═══ Material for this exercise

/-- The copy that FUSE_WRITE of the hash programs. -/
def freeHash (s : State) : Option (Fin 2) :=
  if s.fuses.hashes.get 0 = .unprogrammed then some 0 else if s.fuses.hashes.get 1 = .unprogrammed then some 1 else none

/-- What FUSE_WRITE of a field programs, none where it is committed or torn (R821, R824). -/
def fuseTarget (f : Nat) (bs : Bytes) (s : State) : Option FuseRun :=
  if f = 3 then (if s.fuses.bdAddr = .unprogrammed then some (.bdAddr bs) else none)
  else (freeHash s).map (fun k => .hash k bs)

def fuseWrite (img : Bytes) (s : State) : KRes KEnd :=
  let f := imgParam img 0 1
  let n := if f = 3 then 6 else 32
  (noKey img s).andThen (fun _ s =>
  (kcheck (paramZero img [0] && (f = 3 || f = 4)) 5 1 s).andThen (fun _ s =>
  (needRead img 0 n s).andThen (fun _ s =>
  (kcheck (fuseTarget f [] s).isSome 5 0x1C s).andThen (fun _ s =>
  (kcheck (!vbatLow s) 5 0x1E s).andThen (fun _ s =>
  (kread 2 img 0 0 n s).andThen (fun bs s =>
    match fuseTarget f bs s with
    | none => .fail 5 0x1C s
    | some r => .ok .later { s with fuses := { s.fuses with running := some r } }))))))

def fuseClose (img : Bytes) (s : State) : KRes KEnd :=
  let f := s.fuses
  (noKey img s).andThen (fun _ s =>
  (kcheck (paramZero img []) 5 1 s).andThen (fun _ s =>
  (kcheck (fuseSet f.devSeed && fuseSet f.devId && fuseSet f.devCert && (imageKeyHash s).isSome) 5 0x1D s).andThen (fun _ s =>
  (kcheck (!vbatLow s) 5 0x1E s).andThen (fun _ s =>
    .ok .later { s with fuses := { s.fuses with running := some .close } }))))

/-- The end of programming: it is read back, and VBAT must still hold (R823). -/
def fuseEnd (ok : Bool) (s : State) : State :=
  if ok && !vbatLow s then kilnDone 2 0 0 0 (burnFuse s) else kilnDone 2 5 0x1E 0 (tearFuse s)

/-! ### The operations -/

/-- An operation of an engine: served when its CMD word is at the head, left where it must wait. -/
def kilnOp (e op : Nat) (body : Bytes → State → KRes KEnd) (s : State) : State :=
  if !s.kilnUp || s.fuses.running.isSome then s
  else match kilnCmd e op (opsOf e) s with
    | none => ((imageLost e s).filter (fun _ => (opsOf e).head? == some op)).elim s (kilnDone e 5 8 0)
    | some (img, t) =>
      match (if imgOp img = op then body img t else KRes.fail 5 1 t) with
      | .wait => s
      | .fail st re t => kilnDone e st re 0 t
      | .ok (.done st re v) t => kilnDone e st re v t
      | .ok .later t => t
      | .ok (.job j) t => { t with creds := { t.creds with jobs := t.creds.jobs ++ [j] } }

def execEncrypt (s : State) : Out := .next (kilnOp 2 1 (cipherData true) s)
def execDecrypt (s : State) : Out := .next (kilnOp 2 2 (cipherData false) s)
def execUpdate (s : State) : Out := .next (kilnOp 2 3 cipherUpdate s)
def execSave (s : State) : Out := .next (kilnOp 2 4 cipherSave s)
def execRestore (s : State) : Out := .next (kilnOp 2 5 cipherRestore s)
def execFree (s : State) : Out := .next (kilnOp 2 6 cipherFree s)
def execGenkey (s : State) : Out := .next (kilnOp 2 7 cipherGenkey s)
def execUnwrapKey (s : State) : Out := .next (kilnOp 2 8 cipherUnwrapKey s)
def execWrapKey (s : State) : Out := .next (kilnOp 2 9 cipherWrapKey s)
def execDerive (s : State) : Out := .next (kilnOp 2 0xA cipherDerive s)
def execZap (s : State) : Out := .next (kilnOp 2 0xB cipherZap s)
def execRandom (s : State) : Out := .next (kilnOp 2 0x20 cipherRandom s)
def execEntKat (s : State) : Out := .next (kilnOp 2 0x21 cipherEntKat s)
def execEntPattern (s : State) : Out := .next (kilnOp 2 0x22 cipherEntPattern s)
def execSign (s : State) : Out := .next (kilnOp 3 1 pkaSign s)
def execVerify (s : State) : Out := .next (kilnOp 3 2 pkaVerify s)
def execEcdh (s : State) : Out := .next (kilnOp 3 3 pkaEcdh s)
def execGenkeyEc (s : State) : Out := .next (kilnOp 3 4 pkaGenkeyEc s)
def execPubkey (s : State) : Out := .next (kilnOp 3 5 pkaPubkey s)
def execAttest (s : State) : Out := .next (kilnOp 3 6 pkaAttest s)
def execSha256 (s : State) : Out := .next (kilnOp 4 1 hashSha256 s)
def execHmac (s : State) : Out := .next (kilnOp 4 2 hashHmac s)
def execHmacVerify (s : State) : Out := .next (kilnOp 4 3 hashHmacVerify s)
def execFuseRead (s : State) : Out := .next (kilnOp 2 0x50 fuseRead s)

/-- FUSE_WRITE begins when its CMD word is at the head, and ends when it comes again while programming runs. -/
def execFuseWrite (ok : Bool) (s : State) : Out :=
  .next (match s.fuses.running with
    | none => kilnOp 2 0x51 fuseWrite s
    | some .close => s
    | some _ => when s.up (fuseEnd ok) s)

/-- FUSE_CLOSE, as FUSE_WRITE. -/
def execFuseClose (ok : Bool) (s : State) : Out :=
  .next (match s.fuses.running with
    | none => kilnOp 2 0x52 fuseClose s
    | some .close => when s.up (fuseEnd ok) s
    | some _ => s)

/-- A known-answer test ends, with the DONE word of ENT_KAT when one waits (R872, R877). -/
def execKatComplete (pass : Bool) (s : State) : Out :=
  .next (when s.entUp (fun s =>
    match s.ent.katFor with
    | none => s
    | some w => withSome w (fun e s => if pass then kilnDone e 0 0 0 s else kilnDone e 5 9 0 s) (katEnd pass s)) s)

/-- The command uses the context that its PARAM names: a first command that keeps it open, and those of an open one. -/
def usesCtx (img : Bytes) : Bool := (imgOp img == 1 || imgOp img == 2) && imgParam img 6 1 == 1 || (3 ≤ imgOp img && imgOp img ≤ 6)

/-- A cancellation clears the context that the command used (R836, R849). -/
def kilnCancel (img : Bytes) (s : State) : State :=
  let n := imgParam img 1 1
  when (usesCtx img && (s.ctx? n).any (fun c => c.owner == imgOwner img)) (clearCtx n) s

end Sys2Proof.Machine
end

══════

▸ **Try it**: For this exercise, output exactly the lines above from the line with "e st re 0 t" to the line with "as FUSE_WRITE. -/", counting both, and leave out the rest.

▸ **Solution to this exercise**:
      | .fail st re t => kilnDone e st re 0 t
      | .ok (.done st re v) t => kilnDone e st re v t
      | .ok .later t => t
      | .ok (.job j) t => { t with creds := { t.creds with jobs := t.creds.jobs ++ [j] } }

def execEncrypt (s : State) : Out := .next (kilnOp 2 1 (cipherData true) s)
def execDecrypt (s : State) : Out := .next (kilnOp 2 2 (cipherData false) s)
def execUpdate (s : State) : Out := .next (kilnOp 2 3 cipherUpdate s)
def execSave (s : State) : Out := .next (kilnOp 2 4 cipherSave s)
def execRestore (s : State) : Out := .next (kilnOp 2 5 cipherRestore s)
def execFree (s : State) : Out := .next (kilnOp 2 6 cipherFree s)
def execGenkey (s : State) : Out := .next (kilnOp 2 7 cipherGenkey s)
def execUnwrapKey (s : State) : Out := .next (kilnOp 2 8 cipherUnwrapKey s)
def execWrapKey (s : State) : Out := .next (kilnOp 2 9 cipherWrapKey s)
def execDerive (s : State) : Out := .next (kilnOp 2 0xA cipherDerive s)
def execZap (s : State) : Out := .next (kilnOp 2 0xB cipherZap s)
def execRandom (s : State) : Out := .next (kilnOp 2 0x20 cipherRandom s)
def execEntKat (s : State) : Out := .next (kilnOp 2 0x21 cipherEntKat s)
def execEntPattern (s : State) : Out := .next (kilnOp 2 0x22 cipherEntPattern s)
def execSign (s : State) : Out := .next (kilnOp 3 1 pkaSign s)
def execVerify (s : State) : Out := .next (kilnOp 3 2 pkaVerify s)
def execEcdh (s : State) : Out := .next (kilnOp 3 3 pkaEcdh s)
def execGenkeyEc (s : State) : Out := .next (kilnOp 3 4 pkaGenkeyEc s)
def execPubkey (s : State) : Out := .next (kilnOp 3 5 pkaPubkey s)
def execAttest (s : State) : Out := .next (kilnOp 3 6 pkaAttest s)
def execSha256 (s : State) : Out := .next (kilnOp 4 1 hashSha256 s)
def execHmac (s : State) : Out := .next (kilnOp 4 2 hashHmac s)
def execHmacVerify (s : State) : Out := .next (kilnOp 4 3 hashHmacVerify s)
def execFuseRead (s : State) : Out := .next (kilnOp 2 0x50 fuseRead s)

/-- FUSE_WRITE begins when its CMD word is at the head, and ends when it comes again while programming runs. -/
def execFuseWrite (ok : Bool) (s : State) : Out :=
  .next (match s.fuses.running with
    | none => kilnOp 2 0x51 fuseWrite s
    | some .close => s
    | some _ => when s.up (fuseEnd ok) s)

/-- FUSE_CLOSE, as FUSE_WRITE. -/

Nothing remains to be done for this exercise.